Transport maintenance issues are dampening projections for BHP Billiton’s (ASX:BHP,LSE:BLT,NYSE:BHP) iron ore output in 2018.
The Anglo-Australian miner cut its iron ore production guidance by 2 percent to 272 to 274 million tonnes, down from 275 to 280 million tonnes, due to “car dumper reliability issues.”
The machinery is involved with loading and unloading train cars of cargo.
In its operational review for the nine months ended March 31, the company explained that efforts to increase levels of production were also hampered by Cyclone Joyce, which battered Western Australia’s Pilbara coast in January, affecting BHP’s port facilities there.
According to BHP, the world’s biggest mining company, the two factors reduced production “despite improved rail reliability and an increase in peak performance in the number of rakes per day.”
Works are underway to clear the current constraints imposed by the reliability issues, the company said.
BHP has also received permission to increase capacity at its Port Hedland operations to 290 million tonnes of iron ore per year.
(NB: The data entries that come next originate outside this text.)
/-- What falls due at once by a changed parameter: stations silent for longer than a new link timeout, and the release of
those LOST for a new reservation hold time (R49, R51). Every other parameter applies from its next use (R195). -/
def State.dueAtOnce (s : State) (id : Nat) : State :=
  match id with
  | 5 => s.linksDueNow
  | 6 => s.resHoldsDueNow
  | _ => s

/-- The value is one the parameter takes: in its range, and for O_c at least O_f + O_r (R91, R195). -/
def State.hallValueOk (s : State) (id v : Nat) : Bool :=
  decide ((hallParamRange id).1 ≤ v) && decide (v ≤ (hallParamRange id).2) &&
    (!decide (id = 7) || decide (s.pool.outFull + s.pool.outRes ≤ v))

/-- HALL_PARAM: a read at LEN 1, a write at LEN 5 (R195), with the expiries that the new value makes due (R49, R51). -/
def State.hallParamCommand (s : State) (w : Write) : State :=
  if w.lenOk [1, 5] then
    match s.hallParam (w.u8 0) with
    | none => s.refuse w .range 1
    | some v =>
      if w.len = 1 then s.data w ([nat8 (w.u8 0)] ++ nat32 v)
      else if s.hallValueOk (w.u8 0) (w.u32 1) then ((s.setHallParam (w.u8 0) (w.u32 1)).settle.dueAtOnce (w.u8 0)).ok w []
      else s.refuse w .range 2
  else s.refuse w .length 0

/-- The present flag of a station set or cleared (R47): clearing is refused BUSY unless the link is DETACHED and the
station has no job, and takes the station out of the hold mask (R102). -/
def State.setPresent (s : State) (i : Station) (v : Nat) (w : Write) : State :=
  if v = 1 then (s.modStation i fun r => { r with present := true }).ok w []
  else if (s.station i).link = .detached ∧ !s.hasJob true i ∧ !s.hasJob false i then
    ((s.modStation i fun r => { r with present := false }).setArbiter { s.arbiter with
      holdMask := s.arbiter.holdMask &&& ~~~(BitVec.twoPow 12 i.val) }).ok w []
  else s.refuse w .busy 0

/-- STATION_PARAM: a read at LEN 2, a write at LEN 6; identifier 1 is T_s, 2 the present flag (R195). -/
def State.stationParamCommand (s : State) (w : Write) : State :=
  if w.lenOk [2, 6] then
    match stationOfNum (w.u8 0) with
    | none => s.refuse w .range 1
    | some i =>
      match w.u8 1 with
      | 1 =>
        if w.len = 2 then s.data w ([nat8 (w.u8 0), 1] ++ nat32 (s.station i).travel)
        else if 10 ≤ w.u32 2 ∧ w.u32 2 ≤ 3000 then (s.modStation i fun r => { r with travel := w.u32 2 }).ok w []
        else s.refuse w .range 3
      | 2 =>
        if w.len = 2 then s.data w ([nat8 (w.u8 0), 2] ++ nat32 (if (s.station i).present then 1 else 0))
        else if w.u32 2 ≤ 1 then s.setPresent i (w.u32 2) w
        else s.refuse w .range 3
      | _ => s.refuse w .range 2
  else s.refuse w .length 0

/-! ### Dispatch settings (R101, R102, R104) -/

/-- The first field of ARBITER_ORDER at fault: a bay code other than 1 to 3, a bay named before, or flags with any of
bits 3 to 7 set (R104, R198; notes/assumptions/11.md). -/
def arbiterRange (w : Write) : Option Nat :=
  if (bayOfCode (w.u8 0)).isNone then some 1
  else if (bayOfCode (w.u8 1)).isNone ∨ w.u8 1 = w.u8 0 then some 2
  else if (bayOfCode (w.u8 2)).isNone ∨ w.u8 2 = w.u8 0 ∨ w.u8 2 = w.u8 1 then some 3
  else if 8 ≤ w.u8 3 then some 4
  else none

/-- ARBITER_ORDER: the bay order and the rotation flags set; pointers and jobs unchanged (R104). -/
def State.arbiterCommand (s : State) (w : Write) : State :=
  if w.lenOk [4] then
    match arbiterRange w with
    | some f => s.refuse w .range f
    | none =>
      let a := s.arbiter
      (s.setArbiter { a with
        first := (bayOfCode (w.u8 0)).getD .A
        second := (bayOfCode (w.u8 1)).getD .B
        third := (bayOfCode (w.u8 2)).getD .C
        bayA := { a.bayA with rotate := (w.u8 3).testBit 0 }
        bayB := { a.bayB with rotate := (w.u8 3).testBit 1 }
        bayC := { a.bayC with rotate := (w.u8 3).testBit 2 } }).ok w []
  else s.refuse w .length 0

/-- HALL_HOLD: the level set; a level that blocks fewer classes informs the dispatcher (R101, R106). -/
def State.hallHoldCommand (s : State) (w : Write) : State :=
  if w.lenOk [1] then
    match holdOfCode (w.u8 0) with
    | none => s.refuse w .range 1
    | some l =>
      let s1 := s.setArbiter { s.arbiter with hold := l }
      (if l.code < s.arbiter.hold.code then s1.informDispatcher else s1).settle.ok w []
  else s.refuse w .length 0

/-- The twelve station bits of a mask that has passed R193. -/
def stationBits (mask : BitVec 16) : BitVec 12 := mask.extractLsb' 0 12

/-- HOLD adds the named stations to the hold mask; RELEASE removes them, and informs the dispatcher if it removes any
(R102, R106). -/
def State.applyHold (s : State) (action : Nat) (mask : BitVec 16) : State :=
  if action = 1 then s.setArbiter { s.arbiter with holdMask := s.arbiter.holdMask ||| stationBits mask }
  else
    let s1 := s.setArbiter { s.arbiter with holdMask := s.arbiter.holdMask &&& ~~~(stationBits mask) }
    if s.arbiter.holdMask &&& stationBits mask = 0 then s1 else s1.informDispatcher

/-- STATION_HOLD: the action checked before the mask (R193); OK with the hold mask after the change (R102). -/
def State.stationHoldCommand (s : State) (w : Write) : State :=
  if w.lenOk [3] then
    if w.u8 0 < 1 ∨ 2 < w.u8 0 then s.refuse w .range 1
    else
      match s.maskRefusal (w.mask16 1) 2 with
      | some (r, k) => s.refuse w r k
      | none =>
        let s1 := (s.applyHold (w.u8 0) (w.mask16 1)).settle
        s1.ok w (nat16 s1.arbiter.holdMask.toNat)
  else s.refuse w .length 0

/-! ### Tote commands (R88 to R90) -/

/-- TOTE_ADD (R88). -/
def State.toteAddCommand (s : State) (w : Write) : State :=
  if w.lenOk [2] then
    if s.supervisor.mode = .production then s.refuse w .wrongMode 0
    else
      let n := w.u16 0
      if n < 1 ∨ 64 < n ∨ 64 < s.pool.population + n then s.refuse w .range 1
      else
        let s1 := (s.setPool { s.pool with population := s.pool.population + n, empties := s.pool.empties + n }).settle
        s1.data w s1.pool.bytes
  else s.refuse w .length 0

/-- TOTE_WITHDRAW (R88). -/
def State.toteWithdrawCommand (s : State) (w : Write) : State :=
  if w.lenOk [2] then
    if s.supervisor.mode = .production then s.refuse w .wrongMode 0
    else
      let n := w.u16 0
      if n < 1 ∨ 64 < n ∨ s.pool.free < n then s.refuse w .range 1
      else
        let s1 := (s.setPool { s.pool with population := s.pool.population - n, empties := s.pool.empties - n }).settle
        s1.data w s1.pool.bytes
  else s.refuse w .length 0

/-- OUTBOUND_CLEARED, in either mode (R90). -/
def State.outboundClearedCommand (s : State) (w : Write) : State :=
  if w.lenOk [2] then
    let n := w.u16 0
    if n < 1 ∨ 16 < n ∨ s.pool.outFull < n then s.refuse w .range 1
    else
      let s1 := (s.setPool { s.pool with outFull := s.pool.outFull - n, empties := s.pool.empties + n }).settle
      s1.data w s1.pool.bytes
  else s.refuse w .length 0

/-- The count c of STATION_TOTE fits: 0..Q − 1 with a setup, 0 without (R89). -/
def StationRec.countFits (r : StationRec) (c : Nat) : Bool :=
  match r.spindle.setup? with
  | some u => decide (c < u.capacity)
  | none => decide (c = 0)

/-- A tote declared at a station (R89): off the stand, its queued TOTE_PLACE removed, FILLING with count c, TOTE_RELEASE,
and the tote evaluated. -/
def State.declareTote (s : State) (i : Station) (c : Nat) : State :=
  let s1 := s.setPool { s.pool with empties := s.pool.empties - 1 }
  let s2 : State :=
    match s1.queuedOf false i with
    | some j => if j.kind = JobKind.place then s1.removeQueued j else s1
    | none => s1
  ((s2.setTote i (.filling c)).notify i Frame.toteRelease).toteEvaluate i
The company expects to reach this output rate by the end of the 2019 financial year.
Analysts at Investec said in a report that BHP’s weaker iron ore performance was surprising. “BHP will need to get such issues in order, given it has now received … approval to expand capacity.”
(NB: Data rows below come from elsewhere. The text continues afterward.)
/-- An accepted SETUP (R58). A first one takes an UNSET station to NO_BAR with a bar in its cradle, and with an empty cradle to STARVED with a class
0 BAR job posted, which selects a bar or raises STOCK_OUT; in COMMISSION nothing is dispatched (R13, R17, R53, R58,
R95). A later one, where the tote has room: with an account N is recomputed and the lead evaluated (R42); in NO_BAR beside
a cradle bar the station stays so; a queued BAR job keeps a bar that still suits under the same stock code, and otherwise
its bar is released and it selects anew, or raises STOCK_OUT (R15; here no other waiting job takes the released bar). The
new Q and E reach the tote in every bar state: OVERFILL for the excess, the tote cut to Q, FULL at Q, and evaluated (R79).
That a STOCK_OUT record already standing keeps its old detail when the SETUP changes the material is the model's reading of
R17 and R174 (notes/assumptions/27.md). -/
def Obligations.AFirstSetupWaitsForLoadOrStarves : Prop :=
  (∀ (s : State) (i : Station) (f : SetupFields) (u : Setup) (n : Nat), s.UpAt i → (s.station i).spindle = .unset →
      setupRefusal .unset f = none → setupOf f = some u → (s.station i).tote = .filling n → n < u.capacity - u.exchange →
      let base : StationRec := { (s.station i).answered s.clock ⟨0x40#8, [0x02#8]⟩ with
        ring := [], lastPart := none, drift := 0, driftFlag := false }
      (∀ b, (s.station i).cradle = some b →
        exec (.setup i f) s = .next (s.setStation i { base with spindle := .noBar u })) ∧
      ((s.station i).cradle = none → s.supervisor.mode = .commission → (∀ j ∈ s.jobs, ¬(j.station = i ∧ j.kind = .bar)) →
        (∀ j ∈ s.queue, j.number ≠ s.freshNumber) →
        let s1 := s.setStation i { base with spindle := .starved u }
        let job : Job := { number := s.freshNumber, kind := .bar, station := i, cls := 0, posted := s.clock, pass := 0,
                           slot := none, backoff := none, deferral := 0 }
        (∀ k b, s1.pick i = some (k, b) → exec (.setup i f) s = .next (({ s1 with
            queue := s.queue ++ [{ job with slot := some k }]
            jobCounter := s.freshNumber } : State).setSlot k (.reserved b s.freshNumber) |>.endCondition .stockOut
              (.station i))) ∧
        (s1.pick i = none → exec (.setup i f) s = .next (({ s1 with
            queue := s.queue ++ [job]
            jobCounter := s.freshNumber } : State).raiseCondition .stockOut (.station i) u.stock.material)))) ∧
  (∀ (s : State) (i : Station) (f : SetupFields) (u u0 : Setup) (n : Nat), s.UpAt i →
     (s.station i).spindle.setup? = some u0 → setupRefusal (s.station i).spindle f = none → setupOf f = some u →
     (s.station i).tote = .filling n → n < u.capacity - u.exchange →
     let base (p : Spindle) : StationRec := { (s.station i).answered s.clock ⟨0x40#8, [0x02#8]⟩ with
       ring := [], lastPart := none, drift := 0, driftFlag := false, spindle := p }
     let suits (j : Job) : Prop := ∃ k b m, j.slot = some k ∧ s.slot k = .reserved b m ∧ u.stock = u0.stock ∧
       b.stock = u.stock ∧ u.facing + u.remnant + (u.partLen + u.cutOff) ≤ b.length
     let slotted (p : Spindle) (j : Job) (k : Option SlotIx) : State := ({ s with
       queue := s.queue.map fun q => if q.number = j.number then { q with slot := k } else q } : State).setStation i (base p)
     let anew (p : Spindle) (j : Job) (freed : State → State) : Prop :=
       (∀ k' b', (freed (slotted p j none)).pick i = some (k', b') → exec (.setup i f) s =
         .next (State.evaluate (((freed (slotted p j (some k'))).setSlot k' (.reserved b' j.number)).endCondition .stockOut
           (.station i)))) ∧
       ((freed (slotted p j none)).pick i = none → exec (.setup i f) s =
         .next ((freed (slotted p j none)).raiseCondition .stockOut (.station i) u.stock.material))
     let reselects (p : Spindle) (j : Job) : Prop := (∀ q ∈ s.queue, q.number = j.number → q = j) →
       (j.slot = none → anew p j id) ∧
       (∀ k b m, j.slot = some k → s.slot k = .reserved b m → ¬suits j →
         (∀ q ∈ s.queue, q.number ≠ j.number →
           ¬(s.waits none q = true ∧ (s.setStation i (base p)).qualifies q.station b = true)) →
         anew p j fun x => x.setSlot k (.ready b))
     (∀ acc, (s.station i).spindle.account? = some acc →
       let acc' : Account := { acc with partsLeft :=
         if u.remnant + (u.partLen + u.cutOff) ≤ acc.rem then (acc.rem - u.remnant) / (u.partLen + u.cutOff) else 0 }
       let held := s.setStation i (base (((s.station i).spindle.withSetup u).withAccount acc'))
       ((∀ j, s.queuedOf true i = some j → suits j) → exec (.setup i f) s = .next (held.leadEvaluate i).settle) ∧
       (∀ j, (s.station i).spindle.barState = .low → s.queuedOf true i = some j →
         reselects ((held.leadEvaluate i).station i).spindle j)) ∧
     (∀ b, (s.station i).spindle = .noBar u0 → (s.station i).cradle = some b → s.queuedOf true i = none →
       exec (.setup i f) s = .next (s.setStation i (base (.noBar u)))) ∧
     (∀ j, (s.station i).spindle = .starved u0 → s.queuedOf true i = some j →
       (suits j → exec (.setup i f) s = .next (s.setStation i (base (.starved u)))) ∧ reselects (.starved u) j) ∧
     ((s.station i).spindle = .starved u0 → s.queuedOf true i = none → s.hasJob true i = true →
       exec (.setup i f) s = .next (s.setStation i (base (.starved u))))) ∧
  (∀ (s : State) (i : Station) (f : SetupFields) (u : Setup), s.UpAt i → setupRefusal (s.station i).spindle f = none →
     setupOf f = some u →
     let fill := (s.station i).tote.fill
     let lead := u.capacity - u.exchange
     ∃ t, exec (.setup i f) s = .next t ∧
       (u.capacity < fill → ∃ x, t.attOf .overfill (.station i) = some x ∧ x.detail = min (fill - u.capacity) 65535 ∧
         x.last = s.clock) ∧
       (fill ≤ u.capacity → t.attOf .overfill (.station i) = s.attOf .overfill (.station i)) ∧
       ((s.station i).tote = .noTote → (t.station i).tote = .noTote) ∧
       (∀ n, (s.station i).tote = .full n → (t.station i).tote = .full (min n u.capacity)) ∧
       (∀ n, (s.station i).tote = .filling n ∨ (s.station i).tote = .due n → u.capacity ≤ n →
         (t.station i).tote = .full u.capacity) ∧
       (∀ n, (s.station i).tote = .filling n → n < u.capacity →
         (t.station i).tote = if lead ≤ n then .due n else .filling n) ∧
       (∀ n, (s.station i).tote = .due n → n < u.capacity →
         (t.station i).tote = if s.hasToteJob i = true ∨ lead ≤ n then .due n else .filling n) ∧
       (s.supervisor.mode = .commission ∨ s.shuttle ≠ .idle → ∀ n, (t.station i).tote ≠ .filling n →
         t.hasToteJob i = true))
The company’s iron ore output increased 8 percent year-on-year to 67 million tonnes in the three months ended March 31, but declined 6 percent compared to the previous quarter.
Analysts at Sydney-based brokerage Shaw and Partners said in a report that overall production for the third quarter was balanced as lower iron ore output and guidance should be offset by an overall increase of 37 percent in copper production, with a large boost coming from Escondida in Chile.
Production at Escondida, the world’s largest copper mine, increased by a huge 64 percent to 897 kilotonnes.
Meanwhile, Olympic Dam copper production fell by 18 percent to 95 kilotonnes “as a result of the planned major smelter maintenance campaign in the first half of the financial year.”
That said, BHP narrowed its full-year copper guidance to 1.7 to 1.785 million tonnes from the earlier range of 1.655 to 1.79 million tonnes.
On Thursday (April 19), BHP’s share price was trading up 2.83 percent on the ASX at AU$30.92, as the mining sector saw increases across the board following last week’s disruptions to the aluminum supply chain due to US sanctions.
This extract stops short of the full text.